Bu olayın üzerinden yaklaşık sekiz yıl geçtikten sonra bu kez hükümetin yolsuzluk belgelerini yayımladığı gerekçesiyle, iktidarın emriyle polis gazete bastı. Dün askerden emir alınmıştı, bu kez iktidardan polise hukuksuz emir verildi. Yine arama kararı verilmiş ancak polis, gazetenin okurlarının tepkisiyle bilgisayarlara el koyamadan binadan ayrılmak zorunda kalmıştı.
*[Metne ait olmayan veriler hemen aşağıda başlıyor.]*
-- ==== Sys2Proof/Machine/Dispatch.lean ====
section
/-! DEFINITION. One arm per operation of spec/opcode_table.json. -/

namespace Sys2Proof.Machine

/-- What the block does when one operation is presented to it. -/
def exec (i : Instr) (s : State) : Host.Outcome State Fault Refusal :=
  match i with
  | .tempUpdate p => Sys2Proof.Machine.execTempUpdate p s
  | .tempError => Sys2Proof.Machine.execTempError s
  | .voltUpdate p => Sys2Proof.Machine.execVoltUpdate p s
  | .voltError => Sys2Proof.Machine.execVoltError s
  | .motion => Sys2Proof.Machine.execMotion s
  | .button => Sys2Proof.Machine.execButton s
  | .init => Sys2Proof.Machine.execInit s
  | .wake => Sys2Proof.Machine.execWake s
  | .txComplete ok => Sys2Proof.Machine.execTxComplete ok s
  | .reset => Sys2Proof.Machine.execReset s

end Sys2Proof.Machine
end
Değişen pek bir şey yoktu. Tek değişen gerçek ise gazetecilerin tutumuydu. Dün Nokta Dergisi baskınını eleştiren kalemlerin çoğu, bugün iktidar emriyle gazete- televizyon baskınını alkışlıyordu. Kendini “liberal” zanneden bazı kalemler, dün söylediklerini ve yazdıklarını unutmuşçasına baskını övüyor, hukuksuz eyleme gerekçe bulmaya çalışıyorlardı.
Dün yaşananları Cemaat- iktidar kavgası olarak görmek, yarınları anlamamak demek. Bu yaşadığımız faşizmin ayak sesleri. Bu köşede yıllar önce MİT Yasası’yla birlikte ‘el muhaberat’ devletine doğru gittiğimizi yazdım. O gün gülümseyenler, bugün yazdıklarımın ne kadar doğru olduğunu söylüyor.
Yaşadıklarımıza rağmen, iktidar dün harakiri yaptı. Geçmiş olsun yandaşlar.